LOD is defined as being three standard deviations above the median NPX of negative controls. The median is set using all samples annotated as negative controls per plate. A predefined standard deviation is used (fixSD). Detectability is calculated per assay and plate and is defined by the percentage of samples above the LOD threshold. The overall detectability of the project is generated and reported in the CoA:

The CV is calculated per assay (i) using the assumption of a log-normal distribution. The average CV is then calculated across panels and included in the CoA output. 

Inclusion of Bridging Samples:

The final goal was to perform a joint analysis of datasets D01 and D02, and it was recommended to use common samples in the two batches that could help with batch correction to remove technical variation between the runs. Olink recommends the inclusion of 16-24 of these “bridging samples” across runs and the protein levels measured for these samples can be used as a common reference between batches, used to normalize and alleviate any potential bias. In this experiment, 39 samples from the D01 batch were included as bridging samples with the D02 dataset. These samples were selected using the dplyr R package to find the intersecting samples between D01 and D02 datasets. This list of overlapping samples was used as part of the olink_normalization_bridge_function from the Olink Analyze R package. 

Bridging Data and QC

The bridging procedure involved the calculation of the median of the paired NPX differences per assay between the bridging samples. This is the assay specific adjustment factor which is used to adjust NPX values between all remaining samples in the two datasets. In this process, the D01 dataset was considered the reference dataset and its NPX values remained unaltered. The D02 dataset was adjusted to the reference dataset based on the adjustment factors. 

In some cases, the bridging led to the duplication of the same sample x uniprot with two separate NPX values. In addition, there are cases in which there is a duplicate uniprot ID due to the same uniprot ID being in more than one Olink panel or there being two different Olink assays that map to that uniprot ID. In all of these cases, the mean NPX value was calculated and used in the final data product, resulting in one NPX value for every uniprot ID for every sample ID. 

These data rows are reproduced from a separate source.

-- ==== Sys2Proof/Machine/Numbers.lean ====
section
/-!
DEFINITION. Number formats and exact arithmetic: the floating-point layouts, rounding, exact sums, E2M1X, q64 and the generator (R334 to R345).
Every result is computed exactly, as an integer times a power of two, and rounded once.
-/
namespace Sys2Proof

/-- The low n bits of a number. -/
def lowBits (n x : Nat) : Nat := x % 2 ^ n

/-- Bits [lo + n - 1 : lo] of a number. -/
def bitsAt (x lo n : Nat) : Nat := (x / 2 ^ lo) % 2 ^ n

/-- The two's-complement value of the low n bits. -/
def toSigned (n x : Nat) : Int :=
  let y := lowBits n x
  if y < 2 ^ (n - 1) then (y : Int) else (y : Int) - (2 ^ n : Nat)

/-- The n-bit pattern of an integer, modulo 2^n. -/
def ofSigned (n : Nat) (x : Int) : Nat := (x % ((2 ^ n : Nat) : Int)).toNat

/-- Clamp an integer to a range. -/
def clampInt (lo hi x : Int) : Int := if x < lo then lo else if hi < x then hi else x

/-- The position of the highest set bit (0 for 0). -/
def topBit (x : Nat) : Nat := Nat.log2 x

/-- The layout of a floating-point format (R334). -/
structure FFmt where
  ebits : Nat
  mbits : Nat
  bias  : Int
  inf   : Bool       -- E4M3 has no infinity
  nan   : Nat        -- the canonical NaN
  max   : Nat        -- the code of the largest finite magnitude
  deriving DecidableEq, Repr

/-- FP32 (R334). -/
def fp32 : FFmt := ⟨8, 23, 127, true, 0x7FC00000, 0x7F7FFFFF⟩
/-- FP16 (R334). -/
def fp16 : FFmt := ⟨5, 10, 15, true, 0x7E00, 0x7BFF⟩
/-- BF16 (R334). -/
def bf16 : FFmt := ⟨8, 7, 127, true, 0x7FC0, 0x7F7F⟩
/-- E5M2 (R334). -/
def e5m2 : FFmt := ⟨5, 2, 15, true, 0x7E, 0x7B⟩
/-- E4M3 (R334). -/
def e4m3 : FFmt := ⟨4, 3, 7, false, 0x7F, 0x7E⟩

/-- The format of a floating-point TYPE; FP32 for every other TYPE. -/
def Ty.ffmt : Ty → FFmt
  | .f16 => Sys2Proof.fp16
  | .bf16 => Sys2Proof.bf16
  | .e4m3 => Sys2Proof.e4m3
  | .e5m2 => Sys2Proof.e5m2
  | _ => fp32

/-- Whether .ftz applies to a format: FP32, FP16 and BF16 only (R337). -/
def FFmt.ftzApplies (f : FFmt) : Bool := f == fp32 || f == fp16 || f == bf16

/-- The bit that holds the sign. -/
def FFmt.signBit (f : FFmt) : Nat := f.ebits + f.mbits

/-- An exact value: a NaN, an infinity, or (-1)^neg * m * 2^e. -/
inductive FVal where
  | nan
  | inf (neg : Bool)
  | fin (neg : Bool) (m : Nat) (e : Int)
  deriving DecidableEq, Repr

/-- A zero of a sign. -/
def FVal.zero (neg : Bool) : FVal := .fin neg 0 0

/-- An integer, exactly. -/
def FVal.ofInt (x : Int) : FVal := .fin (decide (x < 0)) x.natAbs 0

/-- The value of a code of a format (R334). -/
def FFmt.value (f : FFmt) (x : Nat) : FVal :=
  let neg := bitsAt x f.signBit 1 == 1
  let e := bitsAt x f.mbits f.ebits
  let m := lowBits f.mbits x
  let top := 2 ^ f.ebits - 1
  if f.inf && e == top then (if m == 0 then .inf neg else .nan)
  else if !f.inf && e == top && m == 2 ^ f.mbits - 1 then .nan
  else if e == 0 then .fin neg m (1 - f.bias - f.mbits)
  else .fin neg (2 ^ f.mbits + m) (e - f.bias - f.mbits)

/-- A subnormal or zero code. -/
def FFmt.isTiny (f : FFmt) (x : Nat) : Bool := bitsAt x f.mbits f.ebits == 0

/-- The value of a code under .ftz: a subnormal input is zero of its own sign (R337). -/
def FFmt.valueFtz (f : FFmt) (ftz : Bool) (x : Nat) : FVal :=
  if ftz && f.ftzApplies && f.isTiny x then .zero (bitsAt x f.signBit 1 == 1) else f.value x

/-- The rounding modes (R211, R343, R344): .rs carries its 16 random bits. -/
inductive Rnd where
  | rn | rz | ru | rd
  | rs (r : Nat)
  deriving DecidableEq, Repr

/-- The rounding mode of a 3-bit code; .rn for the codes that are never accepted here (R211). -/
def Rnd.ofCode : Nat → Rnd
  | 1 => .rz
  | 2 => .ru
  | 3 => .rd
  | _ => .rn

/-- Whether a magnitude whose integer part is `q` units, with remainder rem of 2^sh, is rounded away from zero (R343, R344). -/
def Rnd.away (mode : Rnd) (neg : Bool) (q rem sh : Nat) : Bool :=
  match mode with
  | .rn => decide (2 ^ sh < 2 * rem) || (2 * rem == 2 ^ sh && q % 2 == 1)
  | .rz => false
  | .ru => rem != 0 && !neg
  | .rd => rem != 0 && neg
  | .rs r => rem != 0 && decide (r < rem * 65536 / 2 ^ sh)

/-- An overflowing result (R338). -/
def FFmt.overflow (f : FFmt) (mode : Rnd) (neg : Bool) : Nat :=
  let s := if neg then 2 ^ f.signBit else 0
  let infCode := (2 ^ f.ebits - 1) * 2 ^ f.mbits
  let toInf := match mode with
    | .rn => true
    | .rz => false
    | .ru => !neg
    | .rd => neg
    | .rs _ => false
  s + (if f.inf && toInf then infCode else f.max)

/-- Round an exact magnitude m * 2^e of a sign to a format, once (R338, R343, R344). -/
def FFmt.roundMag (f : FFmt) (mode : Rnd) (neg : Bool) (m : Nat) (e : Int) : Nat :=
  let s := if neg then 2 ^ f.signBit else 0
  if m == 0 then s
  else
    let emin : Int := 1 - f.bias
    let top : Int := e + topBit m
    let q : Int := (if top < emin then emin else top) - f.mbits
    let sh : Int := q - e
    let sig := if sh ≤ 0 then m * 2 ^ (-sh).toNat else m / 2 ^ sh.toNat
    let rem := if sh ≤ 0 then 0 else m % 2 ^ sh.toNat
    let up := mode.away neg sig rem sh.toNat
    let sig2 := if up then sig + 1 else sig
    let q2 := if sig2 == 2 ^ (f.mbits + 1) then q + 1 else q
    let sig3 := if sig2 == 2 ^ (f.mbits + 1) then sig2 / 2 else sig2
    let ef : Int := if sig3 < 2 ^ f.mbits then 0 else q2 + f.mbits + f.bias
    let code := ef.toNat * 2 ^ f.mbits + sig3 % 2 ^ f.mbits
    if f.max < code then
      match mode with
      | .rs _ => s + f.max
      | md => f.overflow md neg
    else s + code

/-- Whether a code, sign apart, is below the smallest normal. -/
def FFmt.flush (f : FFmt) (ftz : Bool) (x : Nat) : Nat :=
  if ftz && f.ftzApplies && f.isTiny x then x / 2 ^ f.signBit * 2 ^ f.signBit else x

/-- Round an exact value to a format: NaNs are canonical, an infinity stays one, or in E4M3 becomes a NaN (R335, R338). -/
def FFmt.round (f : FFmt) (mode : Rnd) (ftz : Bool) (v : FVal) : Nat :=
  match v with
  | .nan => f.nan
  | .inf neg =>
    if f.inf then (if neg then 2 ^ f.signBit else 0) + (2 ^ f.ebits - 1) * 2 ^ f.mbits else f.nan
  | .fin neg m e => f.flush ftz (f.roundMag mode neg m e)

/-- The product of two exact values (R343, R368). -/
def FVal.mul : FVal → FVal → FVal
  | .nan, _ => .nan
  | _, .nan => .nan
  | .inf s, .inf t => .inf (s != t)
  | .inf s, .fin t m _ => if m == 0 then .nan else .inf (s != t)
  | .fin s m _, .inf t => if m == 0 then .nan else .inf (s != t)
  | .fin s m e, .fin t n g => .fin (s != t) (m * n) (e + g)

/-- The negation of an exact value. -/
def FVal.neg : FVal → FVal
  | .nan => .nan
  | .inf s => .inf (!s)
  | .fin s m e => .fin (!s) m e

/-- A value times a power of two. -/
def FVal.scale (k : Int) : FVal → FVal
  | .fin s m e => .fin s m (e + k)
  | v => v

/-- The signed integer a finite value contributes at a common exponent. -/
def FVal.atExp (g : Int) : FVal → Int
  | .fin s m e => let x : Int := (m * 2 ^ (e - g).toNat : Nat); if s then -x else x
  | _ => 0

/-- The least exponent among finite values. -/
def minExp : List FVal → Int → Int
  | [], g => g
  | .fin _ _ e :: r, g => minExp r (if e < g then e else g)
  | _ :: r, g => minExp r g

/-- The exact sum of terms, with the sign R343 gives an exact zero. -/
def exactSum (mode : Rnd) (ts : List FVal) : FVal :=
  if ts.contains .nan then .nan
  else if ts.contains (.inf false) then (if ts.contains (.inf true) then .nan else .inf false)
  else if ts.contains (.inf true) then .inf true
  else
    let g := minExp ts 0
    let x := ts.foldl (fun acc t => acc + t.atExp g) 0
    if x == 0 then
      let allNeg := ts.all fun t => match t with | .fin s m _ => s && m == 0 | _ => false
      .zero (allNeg || mode == .rd)
    else .fin (decide (x < 0)) x.natAbs g

/-- Compare two numbers that are not NaN: whether the first is less. -/
def FVal.lt : FVal → FVal → Bool
  | .inf true, .inf true => false
  | .inf true, _ => true
  | _, .inf true => false
  | .inf false, _ => false
  | _, .inf false => true
  | .fin s m e, .fin t n g =>
    let h := if e < g then e else g
    decide (FVal.atExp h (.fin s m e) < FVal.atExp h (.fin t n g))
  | _, _ => false

/-- Numeric equality of two numbers that are not NaN; the two zeros are equal. -/
def FVal.eqv (a b : FVal) : Bool := a != .nan && b != .nan && !a.lt b && !b.lt a

/-- The sign of a value. -/
def FVal.isNeg : FVal → Bool
  | .nan => false
  | .inf s => s
  | .fin s _ _ => s

/-- Whether a value is a zero. -/
def FVal.isZero : FVal → Bool
  | .fin _ m _ => m == 0
  | _ => false

/-- Bits kept by a quotient or a root before its sticky bit. -/
def guardBits : Nat := 64

/-- A quotient of naturals scaled by 2^guardBits with the remainder folded into an odd low bit, so that one later rounding is exact. -/
def stickyDiv (a b : Nat) : Nat :=
  let x := a * 2 ^ guardBits
  2 * (x / b) + (if x % b == 0 then 0 else 1)

/-- The quotient of two exact values, as a dyadic that rounds as the exact quotient does (R371). -/
def FVal.div : FVal → FVal → FVal
  | .nan, _ => .nan
  | _, .nan => .nan
  | .inf _, .inf _ => .nan
  | .inf s, .fin t _ _ => .inf (s != t)
  | .fin s _ _, .inf t => .zero (s != t)
  | .fin s m e, .fin t n g =>
    if n == 0 then (if m == 0 then .nan else .inf (s != t))
    else if m == 0 then .zero (s != t)
    else
      -- widen the dividend so that the quotient keeps at least guardBits bits
      let k := topBit n + 1
      .fin (s != t) (stickyDiv (m * 2 ^ k) n) (e - g - guardBits - k - 1)

/-- One bit of an integer square root, from the top down. -/
def isqrtGo : Nat → Nat → Nat → Nat
  | 0, _, r => r
  | k + 1, x, r =>
    let t := r + 2 ^ k
    isqrtGo k x (if t * t ≤ x then t else r)

/-- The integer square root. -/
def isqrt (x : Nat) : Nat := isqrtGo (topBit x / 2 + 1) x 0

/-- The square root of an exact value, as a dyadic that rounds as the exact root does (R371). -/
def FVal.sqrt : FVal → FVal
  | .nan => .nan
  | .inf s => if s then .nan else .inf false
  | .fin s m e =>
    if m == 0 then .zero s
    else if s then .nan
    else
      let odd := e % 2 != 0
      let m2 := if odd then m * 2 else m
      let e2 := if odd then e - 1 else e
      let x := m2 * 2 ^ (2 * guardBits)
      let r := isqrt x
      .fin false (2 * r + (if r * r == x then 0 else 1)) (e2 / 2 - guardBits - 1)

/-- Round an exact value to an integer under a mode (R343, R373). -/
def FVal.toInteger (mode : Rnd) : FVal → Int
  | .fin s m e =>
    let q := if 0 ≤ e then m * 2 ^ e.toNat else m / 2 ^ (-e).toNat
    let rem := if 0 ≤ e then 0 else m % 2 ^ (-e).toNat
    let r := if mode.away s q rem (if 0 ≤ e then 0 else (-e).toNat) then q + 1 else q
    if s then -(r : Int) else r
  | _ => 0

/-- A stochastic rounding whose upper neighbour leaves the range keeps the lower one (R344); then saturate (R376). -/
def FVal.toIntegerSat (mode : Rnd) (lo hi : Int) (v : FVal) : Int :=
  match v with
  | .nan => 0
  | .inf s => if s then lo else hi
  | v => clampInt lo hi (v.toInteger mode)

/-- The range of an n-bit integer TYPE. -/
def intRange (signed : Bool) (n : Nat) : Int × Int :=
  if signed then (-((2 ^ (n - 1) : Nat) : Int), ((2 ^ (n - 1) : Nat) : Int) - 1) else (0, ((2 ^ n : Nat) : Int) - 1)

/-- Convert an exact value to q64 with scale F (R342). -/
def toQ64 (mode : Rnd) (sc : Nat) (v : FVal) : Nat :=
  let r := intRange true 64
  ofSigned 64 (FVal.toIntegerSat mode r.1 r.2 (v.scale sc))

/-- The exact value of a q64 with scale F (R342). -/
def ofQ64 (sc : Nat) (x : Nat) : FVal := (FVal.ofInt (toSigned 64 x)).scale (-(sc : Int))

/-- The generator (R345). -/
def rng (key ctr : Nat) : Nat :=
  let x := Nat.xor (lowBits 32 ctr) (lowBits 32 key)
  let x := lowBits 32 (x * 0x2C1B3C6D)
  let x := Nat.xor x (x / 2 ^ 12)
  let x := lowBits 32 (x * 0x297A2D39)
  Nat.xor x (x / 2 ^ 15)

/-- The .f32 form of the generator: (x >> 8) * 2^-24, exact (R345). -/
def rngF32 (key ctr : Nat) : Nat := fp32.round .rn false (.fin false (rng key ctr / 256) (-24))

/-- The 16 random bits of a stochastic rounding (R344). -/
def rsBits (key index : Nat) : Nat := rng key index / 65536

/-- The element value of an E2M1X code other than 0b1000, in halves, with its sign (R339). -/
def e2m1Halves : Nat → Nat
  | 0 => 0 | 1 => 1 | 2 => 2 | 3 => 3 | 4 => 4 | 5 => 6 | 6 => 8 | _ => 12

/-- The element value of an E2M1X code under the block's special, without its scale (R339, R341). -/
def e2m1Value (special code : Nat) : FVal :=
  let c := code % 16
  if c == 8 then
    match e4m3.value (special % 256) with
    | .nan => .zero true
    | v => v
  else .fin (decide (8 ≤ c)) (e2m1Halves (c % 8)) (-1)

/-- The scale of an E2M1X block: 2^(s - 127), or NaN for 0xFF (R341). -/
def e2m1Scale (s : Nat) (v : FVal) : FVal := if s % 256 == 0xFF then .nan else v.scale ((s % 256 : Nat) - 127)

/-- The smaller or larger of two codes of a format, as FMIN and FMAX choose (R336). -/
def FFmt.minmax (f : FFmt) (isMax ftz : Bool) (a b : Nat) : Nat :=
  let a := f.flush ftz a
  let b := f.flush ftz b
  let x := f.value a
  let y := f.value b
  match x, y with
  | .nan, .nan => f.nan
  | .nan, _ => b
  | _, .nan => a
  | _, _ =>
    if x.isZero && y.isZero then
      (if isMax then (if x.isNeg then b else a) else (if x.isNeg then a else b))
    else if x.lt y then (if isMax then b else a)
    else if isMax then a else b

end Sys2Proof
end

The bridging and mean calculations were all conducted using R and were performed separately for cerebrospinal fluid data sets and the plasma data sets. Results of the bridging can be seen below through PCA. Figure 1a shows dataset D01 and D02 prior to bridging. Separation along PC1 shows datasets D01 and D02 as distinct, with 37.91% of the variation due to batch effects. Figure 1b shows that after performing bridging, D01 and D02 no longer show separation along PC1, indicating that bridging was successful and batch effects were removed.